Why Not Just Use docs/?

Common objection: "We already have a docs folder."

Problem: docs/ gets polluted with:

  • Internal planning docs users don't need
  • Stale ADRs mixed with current guides
  • Draft content that isn't ready
  • Developer notes that shouldn't be public

Solution: Three tiers with clear audiences:

  • .ctx/ = You (local developer)
  • .meta/ = Us (contributors)
  • docs/ = Them (users)

Clear separation prevents pollution.


Implementation Guide

Step 1: Create the Structure

mkdir -p .ctx/insights .ctx/drafts .ctx/tasks .ctx/tmp
mkdir -p .meta/adr .meta/planning .meta/archive
# docs/ probably already exists

Step 2: Update .gitignore

# Ephemeral context - local to each developer
.ctx/

Step 3: Add README Files

Each directory should have a README explaining its purpose:

# .ctx/

Ephemeral context for local development. NOT committed to git.

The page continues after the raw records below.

-- ==== Sys2Proof/Laws/Memory.lean ====
section
/-! SUPPORT. Every operation over global memory keeps the canonical form of the memory, and what the plain ones leave there. -/
namespace Sys2Proof.Machine

/-- The memory after reset lists nothing. -/
theorem State.reset_mem_wf : Memory.wf State.reset.mem = true := rfl

/-! ## What leaves memory alone -/

@[simp] theorem State.free_mem (s : State) : s.free.2.mem = s.mem := rfl
@[simp] theorem State.raiseCC_mem (s : State) (mask : Nat) : (s.raiseCC mask).mem = s.mem := by
  unfold State.raiseCC
  rfl
@[simp] theorem State.dropFailed_mem (s : State) (ctx va : Nat) : (s.dropFailed ctx va).mem = s.mem := rfl
@[simp] theorem State.setPot_mem (s : State) (p : Nat) (st : PotSt) (w : Nat) : (s.setPot p st w).mem = s.mem := rfl
@[simp] theorem State.remoteCode_mem (s : State) (rd : Bool) : (s.remoteCode rd).2.mem = s.mem := rfl
@[simp] theorem State.startWalk_mem (s : State) (die ctx va kind : Nat) : (s.startWalk die ctx va kind).mem = s.mem := by
  unfold State.startWalk
  by_cases h : ctx < 1344 <;> simp only [h, if_true, if_false]
  · split <;> simp
  · split <;> simp

/-! ## The plain writes -/

/-- A physical write changes the written bytes alone. -/
theorem State.wrPhys_mem (s : State) (pa : Nat) (data : List Byte) (bad : List Nat) : (s.wrPhys pa data bad).mem = Store.putL 0 s.mem pa data := rfl
theorem State.wrPhys_other (s : State) (pa : Nat) (data : List Byte) (bad : List Nat) (a : Nat) (h : a < pa ∨ pa + data.length ≤ a) :
    Store.get 0 a (s.wrPhys pa data bad).mem = Store.get 0 a s.mem := Store.get_putL_other 0 a data pa s.mem h
theorem State.rdPhys_wrPhys (s : State) (pa : Nat) (data : List Byte) (bad : List Nat) : (s.wrPhys pa data bad).rdPhys pa data.length = data :=
  Store.getN_putL 0 data pa s.mem
theorem State.wrPhys_wf (s : State) (pa : Nat) (data : List Byte) (bad : List Nat) (h : Memory.wf s.mem = true) : Memory.wf (s.wrPhys pa data bad).mem = true :=
  Store.wf_putL 0 data pa h

/-- A write by way of the home SYE writes what a physical write does. -/
@[simp] theorem State.syeWrite_mem (s : State) (pa : Nat) (data : List Byte) (bad : List Nat) : (s.syeWrite pa data bad).mem = (s.wrPhys pa data bad).mem := rfl
theorem State.syeWrite_wf (s : State) (pa : Nat) (data : List Byte) (bad : List Nat) (h : Memory.wf s.mem = true) :
    Memory.wf (s.syeWrite pa data bad).mem = true := State.wrPhys_wf s pa data bad h

/-- An error record leaves memory alone; its sealed copy is written later. -/
@[simp] theorem State.errorRecord_mem (s : State) (src : Nat) (unc : Bool) (world addr : Nat) : (s.errorRecord src unc world addr).mem = s.mem := by
  unfold State.errorRecord
  simp only [State.raiseCC_mem, State.free_mem]
@[simp] theorem State.meetLine_mem (s : State) (l : Nat) : (s.meetLine l).mem = s.mem := by
  unfold State.meetLine
  simp only [State.errorRecord_mem]
theorem State.meetLines_mem (ls : List Nat) : ∀ s : State, (ls.foldl State.meetLine s).mem = s.mem := by
  induction ls with
  | nil => intro s; rfl
  | cons l r ih => intro s; exact (ih _).trans (State.meetLine_mem s l)

/-- A read that corrects and poisons lines leaves every byte as it is. -/
@[simp] theorem State.fixLines_mem (s : State) (slot : Option Nat) (pa n : Nat) : (s.fixLines slot pa n).mem = s.mem := by
  unfold State.fixLines
  simp only
  repeat' split
  all_goals simp only [State.setSlot_mem, State.meetLines_mem]

theorem State.scrubPage_wf (s : State) (page : Nat) (h : Memory.wf s.mem = true) : Memory.wf (s.scrubPage page).mem = true := by
  unfold State.scrubPage
  split
  · exact h
  · exact Store.wf_delRange 0 _ _ h

/-! ## Reads and writes of global memory -/

theorem State.foldl_wf {α : Type} (f : State → α → State) (hf : ∀ u a, Memory.wf u.mem = true → Memory.wf (f u a).mem = true) (l : List α) :
    ∀ s : State, Memory.wf s.mem = true → Memory.wf (l.foldl f s).mem = true := by
  induction l with
  | nil => intro s h; exact h
  | cons a r ih => intro s h; exact ih _ (hf s a h)

theorem State.fixLines_wf (s : State) (slot : Option Nat) (pa n : Nat) (h : Memory.wf s.mem = true) : Memory.wf (s.fixLines slot pa n).mem = true := by
  rw [State.fixLines_mem]
  exact h

theorem State.readPieces_wf (ctx : Nat) (ps : List (Nat × Nat)) : ∀ s : State, Memory.wf s.mem = true → Memory.wf (s.readPieces ctx ps).1.mem = true := by
  induction ps with
  | nil => intro s h; exact h
  | cons p r ih =>
    intro s h
    unfold State.readPieces
    have hx : ∀ x : State × Gm, Memory.wf x.1.mem = true →
        Memory.wf (match x.2 with
          | .done bs => (match x.1.readPieces ctx r with
            | (s2, .done cs) => (s2, Gm.done (bs ++ cs))
            | y => y)
          | _ => x).1.mem = true := by
      intro x hm
      have h2 := ih x.1 hm
      split
      · generalize x.1.readPieces ctx r = y at h2 ⊢
        obtain ⟨u, g⟩ := y
        cases g <;> exact h2
      · exact hm
    apply hx
    simp only
    repeat' split
    all_goals first
      | exact h
      | exact State.fixLines_wf _ _ _ _ h

theorem State.gread_wf (s : State) (die ctx va n : Nat) (h : Memory.wf s.mem = true) : Memory.wf (s.gread die ctx va n).1.mem = true := by
  unfold State.gread
  split
  · simpa using h
  · exact h
  · exact State.readPieces_wf ctx _ s h

theorem State.writePieces_wf (ps : List (Nat × Nat)) : ∀ (s : State) (data : List Byte) (bad : List Nat), Memory.wf s.mem = true →
    Memory.wf (s.writePieces ps data bad).1.mem = true := by
  induction ps with
  | nil => intro s data bad h; exact h
  | cons p r ih =>
    intro s data bad h
    unfold State.writePieces
    simp only
    split
    · split
      · exact ih _ _ _ h
      · exact h
    · exact ih _ _ _ (State.syeWrite_wf s _ _ _ h)

theorem State.gwrite_wf (s : State) (die ctx va : Nat) (data : List Byte) (bad : List Nat) (h : Memory.wf s.mem = true) :
    Memory.wf (s.gwrite die ctx va data bad).1.mem = true := by
  unfold State.gwrite
  split
  · simpa using h
  · exact h
  · split
    · exact State.writePieces_wf _ s data bad h
    · exact h

theorem State.syeOp_wf (s : State) (die ctx va n : Nat) (f : Nat → Option Nat) (h : Memory.wf s.mem = true) :
    Memory.wf (s.syeOp die ctx va n f).1.mem = true := by
  unfold State.syeOp
  simp only
  repeat' split
  all_goals first
    | exact h
    | (simpa using h)
    | exact State.fixLines_wf _ _ _ _ h
    | exact State.syeWrite_wf _ _ _ _ (State.fixLines_wf _ _ _ _ h)

theorem State.wholeWrite_wf (s : State) (ctx va : Nat) (data : List Byte) (h : Memory.wf s.mem = true) : Memory.wf (s.wholeWrite ctx va data).1.mem = true := by
  have hg := State.gwrite_wf s 0 ctx va data [] h
  unfold State.wholeWrite
  generalize s.gwrite 0 ctx va data [] = y at hg ⊢
  obtain ⟨u, g⟩ := y
  cases g
  · exact hg
  · exact h
  · exact hg

theorem State.ringPut_wf (s : State) (x : Bounce) (i : Nat) (data : List Byte) (h : Memory.wf s.mem = true) : Memory.wf (s.ringPut x i data).mem = true := by
  unfold State.ringPut
  simp only
  split
  · exact State.wrPhys_wf _ _ _ _ h
  · exact State.wrPhys_wf _ _ _ _ (State.wrPhys_wf _ _ _ _ h)

/-- What a page reads as under another key is written in the canonical form. -/
theorem State.rekey_wf (s : State) (page old new : Nat) (which : List Byte → Bool) (h : Memory.wf s.mem = true) :
    Memory.wf (s.rekey page old new which).mem = true := by
  suffices ∀ (l : List Nat) (m : List Host.Cell), Memory.wf m = true →
      Memory.wf (l.foldl (fun m l => if which (Store.getN 0 m (64 * l) 64) then rekeyLine m old new l else m) m) = true from this _ s.mem h
  intro l
  induction l with
  | nil => exact fun m hm => hm
  | cons i r ih =>
    intro m hm
    rw [List.foldl_cons]
    split
    · exact ih _ (Store.wf_putL 0 _ _ hm)
    · exact ih _ hm

theorem State.ctxWrite_wf (s : State) (world pa : Nat) (data : List Byte) (bad : List Nat) (h : Memory.wf s.mem = true) :
    Memory.wf (s.ctxWrite world pa data bad).mem = true := by
  unfold State.ctxWrite
  refine State.foldl_wf _ (fun u p hu => ?_) _ s h
  split
  · exact State.wrPhys_wf _ _ _ _ hu
  · exact hu

end Sys2Proof.Machine
end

- `insights/` - Discoveries during debugging
- `drafts/` - Work in progress content
- `tasks/` - Multi-session task tracking
- `tmp/` - Scratch files, delete anytime

Step 4: Migrate Existing Content

If you have... Move to...
Random notes in root .ctx/insights/ or delete
docs/adr/ .meta/adr/
docs/internal/ .meta/
Planning docs in root .meta/planning/
Old completed plans .meta/archive/

The Promotion Path

Knowledge flows upward through the tiers:

.ctx/insights/ (I discovered something)
       ↓
.meta/adr/ (Team decision based on insight)
       ↓
docs/ (Users need to know this)
       ↓
.cursor/rules/ (Codified as enforced standard)

Example flow:

  1. .ctx/insights/api-retry-gotcha.md — "The API fails silently on empty arrays"
  2. .meta/adr/0005-validate-arrays.md — "We will validate arrays before API calls"
  3. docs/api-guide.md — "Always validate arrays before calling the API"
  4. .cursor/rules/api-validation/RULE.md — Rule that enforces array validation

Not everything promotes. Most .ctx/ insights stay local. That's fine.


Archive Hygiene

The Problem

Old planning docs mixed with current ones confuse AI assistants. They treat archived plans as current instructions.

The Solution

Use .meta/archive/ with clear warnings:

---
status: archived
archived: 2026-01-15
warning: "HISTORICAL - Do not treat as current guidance"
---

# Q4 2025 Migration Plan

**This plan was completed in December 2025. It is preserved for
historical context only. Do not follow these instructions.**

...

For AI Assistants

When reading .meta/archive/:

  • Look for frontmatter warnings
  • Do NOT treat archived documents as actionable instructions
  • If referencing historical context, note the date

Common Mistakes

Mistake 1: Committing .ctx/

.ctx/ should be gitignored. It's YOUR context, not the repo's.

Fix: Add .ctx/ to .gitignore

Mistake 2: Putting Decisions in docs/

ADRs and planning docs are for contributors, not users.

Fix: Move to .meta/

Mistake 3: No Archive Separation

Old planning docs mixed with current ones confuse everyone.

Fix: Use .meta/archive/ with clear "HISTORICAL" warnings

Mistake 4: Skipping Frontmatter

.meta/ documents should have dates and status for context.

Fix: Add frontmatter with date, status, and (for archives) warning


AI Assistant Guidelines

When Capturing Insights

Save to .ctx/insights/ with date-prefixed filename:

.ctx/insights/2026-01-27-api-rate-limit-gotcha.md

When Creating Decisions

Propose ADRs in .meta/adr/ following the ADR format:

  • 0001-decision-title.md
  • Include context, decision, and consequences

When Reading Archives

Check for frontmatter status. If status: archived, do not follow as instructions.


Integration with .cursor/

The three-tier system complements your Cursor configuration:

Content Location Relationship
Insights (local) .ctx/insights/ May inform rules
Decisions (team) .meta/adr/ Often become rules
Standards (enforced) .cursor/rules/ Reference decisions
Workflows .cursor/skills/ Reference standards

The .ctx/ folder is mentioned in the .ctx pattern post—this framework extends that pattern with .meta/ for team knowledge.


Key Takeaways

  1. One question decides location. "Would losing this hurt if I cloned fresh?"

  2. Three audiences, three tiers. You (.ctx/), us (.meta/), them (docs/).

  3. Ephemeral is a feature. .ctx/ dying on fresh clone is intentional.

  4. Archive clearly. Old docs with warnings prevent confusion.

  5. Knowledge promotes upward. Insights → decisions → docs → rules.